[Collected data entries]
▬▬▬▬▬▬▬▬▬▬
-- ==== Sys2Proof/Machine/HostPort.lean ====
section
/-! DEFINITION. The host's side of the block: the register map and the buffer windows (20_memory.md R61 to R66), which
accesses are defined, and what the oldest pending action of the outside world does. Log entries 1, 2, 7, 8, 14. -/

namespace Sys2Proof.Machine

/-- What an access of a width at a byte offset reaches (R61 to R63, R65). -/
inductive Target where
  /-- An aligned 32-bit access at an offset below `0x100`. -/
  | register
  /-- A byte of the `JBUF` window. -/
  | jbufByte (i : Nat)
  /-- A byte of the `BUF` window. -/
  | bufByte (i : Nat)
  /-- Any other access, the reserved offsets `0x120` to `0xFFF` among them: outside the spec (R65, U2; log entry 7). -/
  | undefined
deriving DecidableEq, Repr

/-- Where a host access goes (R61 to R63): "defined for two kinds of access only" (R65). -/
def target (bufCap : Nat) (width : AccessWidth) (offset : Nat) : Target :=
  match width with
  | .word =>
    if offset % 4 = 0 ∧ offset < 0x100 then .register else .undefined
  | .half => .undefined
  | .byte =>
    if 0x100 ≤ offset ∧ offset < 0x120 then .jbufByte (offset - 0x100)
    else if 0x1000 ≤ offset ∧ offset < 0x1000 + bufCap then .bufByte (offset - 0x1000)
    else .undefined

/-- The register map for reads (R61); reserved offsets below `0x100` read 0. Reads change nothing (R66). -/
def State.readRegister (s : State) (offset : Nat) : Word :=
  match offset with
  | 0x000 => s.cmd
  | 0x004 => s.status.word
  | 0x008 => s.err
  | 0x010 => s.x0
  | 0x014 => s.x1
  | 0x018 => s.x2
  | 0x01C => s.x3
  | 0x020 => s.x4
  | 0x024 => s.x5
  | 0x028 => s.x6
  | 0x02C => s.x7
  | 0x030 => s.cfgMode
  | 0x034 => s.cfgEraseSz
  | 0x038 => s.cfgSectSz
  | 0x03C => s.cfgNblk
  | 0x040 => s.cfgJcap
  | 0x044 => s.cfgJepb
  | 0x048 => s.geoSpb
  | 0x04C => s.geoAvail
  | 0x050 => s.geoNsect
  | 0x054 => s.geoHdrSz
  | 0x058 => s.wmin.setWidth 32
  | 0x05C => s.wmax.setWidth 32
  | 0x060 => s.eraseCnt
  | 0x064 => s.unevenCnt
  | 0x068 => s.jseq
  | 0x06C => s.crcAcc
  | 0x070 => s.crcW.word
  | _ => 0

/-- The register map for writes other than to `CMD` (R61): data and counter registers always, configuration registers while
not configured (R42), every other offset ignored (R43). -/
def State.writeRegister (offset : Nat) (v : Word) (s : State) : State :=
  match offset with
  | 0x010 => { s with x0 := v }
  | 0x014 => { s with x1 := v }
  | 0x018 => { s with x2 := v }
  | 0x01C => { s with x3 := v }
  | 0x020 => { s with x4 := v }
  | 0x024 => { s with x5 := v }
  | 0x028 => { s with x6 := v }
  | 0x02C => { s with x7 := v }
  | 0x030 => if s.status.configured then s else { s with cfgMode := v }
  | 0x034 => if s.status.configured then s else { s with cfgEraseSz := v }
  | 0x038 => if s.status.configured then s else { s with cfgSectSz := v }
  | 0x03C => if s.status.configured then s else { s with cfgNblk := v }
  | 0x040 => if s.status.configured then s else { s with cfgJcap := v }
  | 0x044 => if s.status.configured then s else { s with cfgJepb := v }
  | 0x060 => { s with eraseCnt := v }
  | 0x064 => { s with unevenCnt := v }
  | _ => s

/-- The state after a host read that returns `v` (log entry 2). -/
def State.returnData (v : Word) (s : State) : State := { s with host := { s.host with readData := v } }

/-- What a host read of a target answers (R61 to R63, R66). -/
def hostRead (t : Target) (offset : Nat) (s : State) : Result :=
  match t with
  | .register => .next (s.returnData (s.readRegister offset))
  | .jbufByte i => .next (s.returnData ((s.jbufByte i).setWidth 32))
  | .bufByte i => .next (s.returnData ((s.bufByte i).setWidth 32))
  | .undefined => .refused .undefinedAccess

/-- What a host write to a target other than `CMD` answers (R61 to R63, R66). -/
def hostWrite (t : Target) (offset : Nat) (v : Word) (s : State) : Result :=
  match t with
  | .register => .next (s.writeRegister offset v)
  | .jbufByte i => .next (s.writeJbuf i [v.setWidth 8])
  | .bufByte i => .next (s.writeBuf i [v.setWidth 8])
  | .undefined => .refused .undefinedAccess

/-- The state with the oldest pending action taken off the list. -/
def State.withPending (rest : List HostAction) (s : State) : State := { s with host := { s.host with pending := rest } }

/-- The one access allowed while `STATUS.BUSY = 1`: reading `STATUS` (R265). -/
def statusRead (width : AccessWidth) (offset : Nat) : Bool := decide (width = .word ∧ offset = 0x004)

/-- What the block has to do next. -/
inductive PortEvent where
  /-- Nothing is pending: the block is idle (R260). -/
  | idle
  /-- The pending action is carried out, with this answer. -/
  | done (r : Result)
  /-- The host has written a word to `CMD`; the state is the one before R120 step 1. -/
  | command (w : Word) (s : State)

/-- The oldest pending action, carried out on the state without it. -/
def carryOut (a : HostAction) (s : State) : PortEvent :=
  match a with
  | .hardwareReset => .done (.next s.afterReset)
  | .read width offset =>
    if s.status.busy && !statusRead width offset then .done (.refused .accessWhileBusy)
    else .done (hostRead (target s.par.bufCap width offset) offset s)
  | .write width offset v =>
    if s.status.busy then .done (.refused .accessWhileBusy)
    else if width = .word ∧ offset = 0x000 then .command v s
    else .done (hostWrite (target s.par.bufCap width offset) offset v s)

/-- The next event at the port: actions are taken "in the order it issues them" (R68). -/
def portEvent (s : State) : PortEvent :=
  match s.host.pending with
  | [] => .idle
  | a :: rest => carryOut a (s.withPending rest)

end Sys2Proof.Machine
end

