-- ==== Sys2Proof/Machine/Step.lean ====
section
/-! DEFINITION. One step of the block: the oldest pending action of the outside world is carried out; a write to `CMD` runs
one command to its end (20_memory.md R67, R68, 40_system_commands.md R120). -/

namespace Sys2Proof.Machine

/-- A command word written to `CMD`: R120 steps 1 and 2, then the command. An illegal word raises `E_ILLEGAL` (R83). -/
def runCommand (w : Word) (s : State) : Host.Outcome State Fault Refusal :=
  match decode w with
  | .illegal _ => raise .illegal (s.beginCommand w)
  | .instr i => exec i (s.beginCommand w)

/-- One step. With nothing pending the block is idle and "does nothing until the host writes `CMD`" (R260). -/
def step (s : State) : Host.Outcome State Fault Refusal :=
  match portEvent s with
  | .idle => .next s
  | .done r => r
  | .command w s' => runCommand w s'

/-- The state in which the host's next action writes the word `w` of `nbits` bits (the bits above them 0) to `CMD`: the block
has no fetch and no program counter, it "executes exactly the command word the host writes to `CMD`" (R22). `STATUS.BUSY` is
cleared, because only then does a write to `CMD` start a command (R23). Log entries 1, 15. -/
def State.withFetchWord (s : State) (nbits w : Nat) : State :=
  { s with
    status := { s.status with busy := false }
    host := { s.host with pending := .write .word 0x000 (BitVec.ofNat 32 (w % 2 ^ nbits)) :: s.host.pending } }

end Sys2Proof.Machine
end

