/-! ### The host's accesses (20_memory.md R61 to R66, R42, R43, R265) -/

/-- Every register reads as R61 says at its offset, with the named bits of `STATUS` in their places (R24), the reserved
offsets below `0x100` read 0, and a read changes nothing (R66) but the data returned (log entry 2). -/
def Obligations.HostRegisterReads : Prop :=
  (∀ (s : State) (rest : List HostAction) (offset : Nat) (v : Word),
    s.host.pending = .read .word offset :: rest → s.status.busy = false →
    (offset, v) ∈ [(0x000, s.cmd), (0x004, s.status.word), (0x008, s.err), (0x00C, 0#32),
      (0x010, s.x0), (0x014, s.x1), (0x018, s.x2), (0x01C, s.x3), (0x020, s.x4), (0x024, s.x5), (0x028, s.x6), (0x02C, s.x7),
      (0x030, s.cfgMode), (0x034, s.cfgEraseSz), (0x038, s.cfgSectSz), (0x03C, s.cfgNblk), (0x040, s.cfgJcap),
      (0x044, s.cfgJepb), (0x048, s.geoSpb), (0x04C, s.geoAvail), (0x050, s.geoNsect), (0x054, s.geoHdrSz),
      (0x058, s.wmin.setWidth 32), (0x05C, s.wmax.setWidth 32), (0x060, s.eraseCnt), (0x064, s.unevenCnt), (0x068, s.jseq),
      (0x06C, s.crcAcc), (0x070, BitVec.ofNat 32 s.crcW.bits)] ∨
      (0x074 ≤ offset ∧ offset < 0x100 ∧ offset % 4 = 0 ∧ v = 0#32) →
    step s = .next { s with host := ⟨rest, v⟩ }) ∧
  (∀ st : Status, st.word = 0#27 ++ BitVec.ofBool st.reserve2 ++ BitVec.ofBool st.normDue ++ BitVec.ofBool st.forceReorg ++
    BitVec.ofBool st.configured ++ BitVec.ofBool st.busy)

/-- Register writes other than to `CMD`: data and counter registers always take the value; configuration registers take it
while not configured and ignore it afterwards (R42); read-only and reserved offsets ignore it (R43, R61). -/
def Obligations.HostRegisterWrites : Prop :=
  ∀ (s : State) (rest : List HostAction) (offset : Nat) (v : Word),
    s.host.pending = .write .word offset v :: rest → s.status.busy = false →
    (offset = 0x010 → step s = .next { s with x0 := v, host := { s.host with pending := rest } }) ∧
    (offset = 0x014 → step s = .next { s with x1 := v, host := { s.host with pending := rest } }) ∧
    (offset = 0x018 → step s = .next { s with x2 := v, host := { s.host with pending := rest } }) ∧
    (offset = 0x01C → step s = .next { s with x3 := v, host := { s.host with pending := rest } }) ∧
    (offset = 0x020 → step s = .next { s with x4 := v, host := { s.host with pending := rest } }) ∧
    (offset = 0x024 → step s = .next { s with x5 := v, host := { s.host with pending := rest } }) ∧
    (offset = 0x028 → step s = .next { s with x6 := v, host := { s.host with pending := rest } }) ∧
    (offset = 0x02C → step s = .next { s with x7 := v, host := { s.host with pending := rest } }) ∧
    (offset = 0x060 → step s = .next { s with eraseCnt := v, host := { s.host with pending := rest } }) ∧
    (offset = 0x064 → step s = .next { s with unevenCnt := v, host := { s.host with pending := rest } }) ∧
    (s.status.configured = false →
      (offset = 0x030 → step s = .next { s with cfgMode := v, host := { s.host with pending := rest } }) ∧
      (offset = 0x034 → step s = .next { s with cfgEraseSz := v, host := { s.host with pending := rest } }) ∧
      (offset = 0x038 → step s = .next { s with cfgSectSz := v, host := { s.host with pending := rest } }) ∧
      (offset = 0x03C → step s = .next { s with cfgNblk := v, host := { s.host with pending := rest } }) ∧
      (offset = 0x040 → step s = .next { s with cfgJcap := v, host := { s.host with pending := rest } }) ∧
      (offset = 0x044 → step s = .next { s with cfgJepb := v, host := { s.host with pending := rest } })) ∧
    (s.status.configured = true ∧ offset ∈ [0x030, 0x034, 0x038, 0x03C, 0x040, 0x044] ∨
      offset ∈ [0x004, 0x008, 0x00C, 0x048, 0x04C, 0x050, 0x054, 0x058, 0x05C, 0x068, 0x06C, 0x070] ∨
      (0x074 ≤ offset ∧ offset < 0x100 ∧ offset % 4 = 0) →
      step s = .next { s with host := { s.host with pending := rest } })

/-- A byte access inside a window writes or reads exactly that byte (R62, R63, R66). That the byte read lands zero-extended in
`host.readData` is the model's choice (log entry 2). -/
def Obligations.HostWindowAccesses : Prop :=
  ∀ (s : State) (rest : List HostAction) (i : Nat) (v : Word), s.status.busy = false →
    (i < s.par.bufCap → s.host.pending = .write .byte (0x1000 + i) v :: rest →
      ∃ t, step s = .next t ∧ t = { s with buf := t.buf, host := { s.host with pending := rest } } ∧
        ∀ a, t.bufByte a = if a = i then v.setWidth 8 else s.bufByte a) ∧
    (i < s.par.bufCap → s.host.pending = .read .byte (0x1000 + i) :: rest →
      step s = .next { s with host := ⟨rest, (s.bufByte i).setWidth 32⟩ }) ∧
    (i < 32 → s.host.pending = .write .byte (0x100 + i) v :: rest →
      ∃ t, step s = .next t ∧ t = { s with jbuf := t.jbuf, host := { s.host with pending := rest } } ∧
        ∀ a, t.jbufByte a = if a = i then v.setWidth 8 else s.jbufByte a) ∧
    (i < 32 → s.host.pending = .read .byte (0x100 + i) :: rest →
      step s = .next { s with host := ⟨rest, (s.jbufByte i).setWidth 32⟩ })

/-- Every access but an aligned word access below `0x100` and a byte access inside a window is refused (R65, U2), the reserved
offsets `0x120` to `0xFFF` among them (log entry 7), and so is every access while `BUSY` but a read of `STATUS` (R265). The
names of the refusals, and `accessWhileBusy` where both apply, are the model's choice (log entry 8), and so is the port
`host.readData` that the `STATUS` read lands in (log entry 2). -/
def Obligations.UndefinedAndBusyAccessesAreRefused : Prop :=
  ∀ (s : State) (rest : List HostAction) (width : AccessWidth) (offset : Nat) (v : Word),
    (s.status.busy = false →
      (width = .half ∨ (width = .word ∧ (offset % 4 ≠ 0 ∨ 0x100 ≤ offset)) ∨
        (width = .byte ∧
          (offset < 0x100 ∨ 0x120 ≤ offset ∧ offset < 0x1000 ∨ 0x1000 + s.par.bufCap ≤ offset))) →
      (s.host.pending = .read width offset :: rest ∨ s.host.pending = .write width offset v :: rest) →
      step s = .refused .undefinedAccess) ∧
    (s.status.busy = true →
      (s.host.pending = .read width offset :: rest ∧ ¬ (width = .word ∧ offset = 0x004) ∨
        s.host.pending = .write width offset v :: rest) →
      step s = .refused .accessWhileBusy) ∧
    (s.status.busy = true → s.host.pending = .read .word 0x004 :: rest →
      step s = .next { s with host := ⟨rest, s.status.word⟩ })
▬▬▬▬▬▬▬▬▬▬
Each line in the entries above, starting at the line with "match portEvent s with" and ending at the line with "cleared, because only", is to be printed exactly, and only those lines.

Expected answer:
  match portEvent s with
  | .idle => .next s
  | .done r => r
  | .command w s' => runCommand w s'

/-- The state in which the host's next action writes the word `w` of `nbits` bits (the bits above them 0) to `CMD`: the block
has no fetch and no program counter, it "executes exactly the command word the host writes to `CMD`" (R22). `STATUS.BUSY` is
cleared, because only then does a write to `CMD` start a command (R23). Log entries 1, 15. -/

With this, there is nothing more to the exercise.